# PROBLEM TO WORK ON:
Using the data below, return the stretch from the line that contains "def entryAt (b" through the line that contains "0)) || before.contains e", both included, exactly as it stands and nothing beyond it.

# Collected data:

========================

-- ==== Sys2Proof/Machine/CommitOps.lean ====
section
/-! DEFINITION. The checks of a commit (19 R480): each staged register in ascending offset, a rule that spans several registers at the
highest offset among them, then the staged blocks. -/
namespace Sys2Proof.Machine

/-- The first failure of a commit: its status, OFFSET and DETAIL (19 Table 19.8). -/
structure Fail where
  status : Nat
  offset : Nat
  detail : Nat
  deriving DecidableEq, Repr

/-- A commit as it is judged: the module at the boundary, the registers as they would stand, the offsets the commit changes, and its
blocks. -/
structure Judged where
  m      : State
  n      : RegBank
  off    : List Nat
  blocks : List (Nat × List Byte)

/-- The commit changes one of these registers. -/
def Judged.touches (j : Judged) (l : List Nat) : Bool := l.any (fun o => j.off.contains o)

/-- A field out of range, or a rule broken by a field: the register that holds it and its lowest bit. -/
def rangeFail (off lo : Nat) : Option Fail := some ⟨St.fieldRange, off, lo⟩

/-- The first failure of a list, each made only where those before it pass. -/
def firstFail : List (Bool × Option Fail) → Option Fail
  | [] => none
  | (bad, f) :: l => if bad then f else firstFail l

/-- The stage is OFF or ARMED. -/
def State.stageIdle (s : State) : Bool := match s.gate.stage with | .off | .armed => true | _ => false

/-! ### A register's own fields -/

def FieldRow.bad (f : FieldRow) (b : RegBank) (off : Nat) : Bool :=
  let v := if f.signed then b.sfld off f.hi f.lo else ((b.fld off f.hi f.lo : Nat) : Int)
  decide (v < f.min ∨ f.max < v)

/-- The first field of the register outside its table's range (R181, R281, R413). -/
def Judged.fields (j : Judged) (off : Nat) : Option Fail :=
  match fieldRows.find? (fun f => decide (f.base ≤ off ∧ off < f.base + 4 * f.count) && f.bad j.n off) with
  | some f => rangeFail off f.lo
  | none => none

/-! ### Profile (02 R53, R54), time (03 Table 3.8) -/

/-- PROFILE_CTL (R53, R54). DEDUCED: a commit that leaves SELECT as it is selects no profile and is not refused for one
(log 25). -/
def Judged.profile (j : Judged) : Option Fail :=
  let p := Fld.profileCtl_SELECT j.n
  let x := j.m.fabric.plan.predicted.getD p ⟨0, 0⟩
  let sweep := Fld.profileCtl_SWEEP j.n
  firstFail [
    (decide (p ≠ Fld.profileCtl_SELECT j.m.cfg) && !j.m.permits p,
      some ⟨St.admissionRefused, Reg.profileCtl, admissionDetail (x.engine, p, x.slack)⟩),
    (decide (sweep ≠ 0 ∧ sweepOf p sweep < ownSweep p), some ⟨St.profileConflict, Reg.profileCtl, 0⟩)]

def Judged.ptp (j : Judged) : Option Fail :=
  firstFail [(j.n.fld Reg.ptpCfg 2 2 == 1 && j.n.fld Reg.ptpCfg 1 0 == 2, rangeFail Reg.ptpCfg 2)]

/-! ### The station map (01 R25, R26, 04 R115, R503) -/

/-- Byte p of a ring's two map registers, 0 to 7. -/
def entryAt (b : RegBank) (r p : Nat) : Nat := b.fld (Reg.ringMap + 4 * (2 * r + p / 4)) (8 * (p % 4) + 7) (8 * (p % 4))

/-- The entries in order of ring, then position. -/
def entriesOf (b : RegBank) : List (Nat × Nat × Nat) :=
  (List.range 8).flatMap (fun r => (List.range 8).map (fun p => (r, p, entryAt b r p)))

/-- An entry that is wrong by itself, or follows an empty position, or repeats a station. -/
def entryBad (b : RegBank) (before : List Nat) (x : Nat × Nat × Nat) : Bool :=
  let e := x.2.2
  if e = 0 then false
  else decide (e < 128 ∨ e / 32 % 2 = 1 ∨ 6 ≤ x.2.1 ∨ (e / 64 % 2 = 1 ∧ 1 < e % 32))
    || (decide (0 < x.2.1) && decide (entryAt b x.1 (x.2.1 - 1) = 0)) || before.contains e

def badEntry (b : RegBank) (before : List Nat) : List (Nat × Nat × Nat) → Option (Nat × Nat)
  | [] => none
  | x :: l => if entryBad b before x then some (x.1, x.2.1) else badEntry b (if x.2.2 = 0 then before else x.2.2 :: before) l

/-- The field of a map entry. -/
def entryFail (r p : Nat) : Option Fail := some ⟨St.mapInvalid, Reg.ringMap + 4 * (2 * r + p / 4), 8 * (p % 4)⟩

/-- Cell stations of a register bank's map. -/
def cellsIn (b : RegBank) : Nat := ((entriesOf b).filter (fun x => decide (x.2.2 / 64 = 2))).length

/-- A map judged as a whole: each station number once and without gaps, one or two current stations, the string's cell count. -/
def Judged.map (j : Judged) : Option Fail :=
  let es := entriesOf j.n
  let cells := cellsIn j.n
  let curs := (es.filter (fun x => decide (x.2.2 / 64 = 3))).length
  let n := Fld.ringCells_CELLS j.n
  let cellsBad : Option Fail := some ⟨St.mapInvalid, Reg.ringCells, 0⟩
  if !mapCommitted j.n then (if n = 0 then none else cellsBad)
  else match badEntry j.n [] es with
    | some (r, p) => entryFail r p
    | none =>
      match es.find? (fun x => decide ((x.2.2 / 64 = 2 ∧ cells ≤ x.2.2 % 32) ∨ (x.2.2 / 64 = 3 ∧ curs ≤ x.2.2 % 32))) with
      | some x => entryFail x.1 x.2.1
      | none => firstFail [
          (decide (cells = 0 ∨ curs = 0), some ⟨St.mapInvalid, Reg.ringMap, 0⟩),
          (decide (n ≠ 0 ∧ (n < 16 ∨ 512 < n ∨ (n + 15) / 16 ≠ cells)), cellsBad)]

/-! ### Gate links (08 R229), banks (09 R245), diagnostics (09 R255, 10 R280, 06 R169) -/

def Judged.fsw (j : Judged) : Option Fail :=
  let p := Fld.profileCtl_SELECT j.n
  let judged := j.off.contains Reg.glCfg || decide (p ≠ Fld.profileCtl_SELECT j.m.cfg)
  firstFail [(judged && decide (fswLimit p < 4 * Fld.glCfg_FSW j.n), some ⟨St.profileConflict, Reg.glCfg, 0⟩)]

/-- A change that the stage must be OFF or ARMED for. -/
def Judged.running (j : Judged) (off : Nat) : Option Fail :=
  firstFail [(j.off.contains off && !j.m.stageIdle, some ⟨St.stageRunning, off, 0⟩)]

def Judged.bank (j : Judged) (off : Nat) (active : Bool) : Option Fail :=
  firstFail [(j.off.contains off && active, some ⟨St.bankActive, off, 0⟩)]

def Judged.diagCfg (j : Judged) (e : Nat) : Option Fail :=
  let o := Reg.diagCfg + 4 * e
  firstFail [
    (j.off.contains o && decide (e = 3 ∧ Fld.diagCfg_USE j.n 3 = 2), rangeFail o 0),
    (j.off.contains o && decide (2 ≤ e ∧ Fld.diagCfg_PHASE j.n e ≠ 0), rangeFail o 12),
    (decide (e = 2) && j.touches [Reg.impCfg, o] && Fld.impCfg_ENABLE j.n && decide (Fld.diagCfg_USE j.n 2 ≠ 0),
      some ⟨St.resourceClaimed, o, 0x8200 + 0x8302 * 65536⟩)]

/-- Injection: no trigger, and signal 13 among those captured. -/
def Judged.diagSig (j : Judged) (e : Nat) : Option Fail :=
  let c := Reg.diagCfg + 4 * e
  let o := Reg.diagSig + 4 * e
  let inj := j.touches [c, o] && decide (Fld.diagCfg_USE j.n e = 2)
  firstFail [
    (inj && decide (Fld.diagCfg_TRIG j.n e ≠ 0), rangeFail c 6),
    (inj && !((List.range 8).any (fun k => decide (j.n.fld o (4 * k + 3) (4 * k) = 13))), rangeFail o 0)]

========================

# YOUR RESPONSE:
def entryAt (b : RegBank) (r p : Nat) : Nat := b.fld (Reg.ringMap + 4 * (2 * r + p / 4)) (8 * (p % 4) + 7) (8 * (p % 4))

/-- The entries in order of ring, then position. -/
def entriesOf (b : RegBank) : List (Nat × Nat × Nat) :=
  (List.range 8).flatMap (fun r => (List.range 8).map (fun p => (r, p, entryAt b r p)))

/-- An entry that is wrong by itself, or follows an empty position, or repeats a station. -/
def entryBad (b : RegBank) (before : List Nat) (x : Nat × Nat × Nat) : Bool :=
  let e := x.2.2
  if e = 0 then false
  else decide (e < 128 ∨ e / 32 % 2 = 1 ∨ 6 ≤ x.2.1 ∨ (e / 64 % 2 = 1 ∧ 1 < e % 32))
    || (decide (0 < x.2.1) && decide (entryAt b x.1 (x.2.1 - 1) = 0)) || before.contains e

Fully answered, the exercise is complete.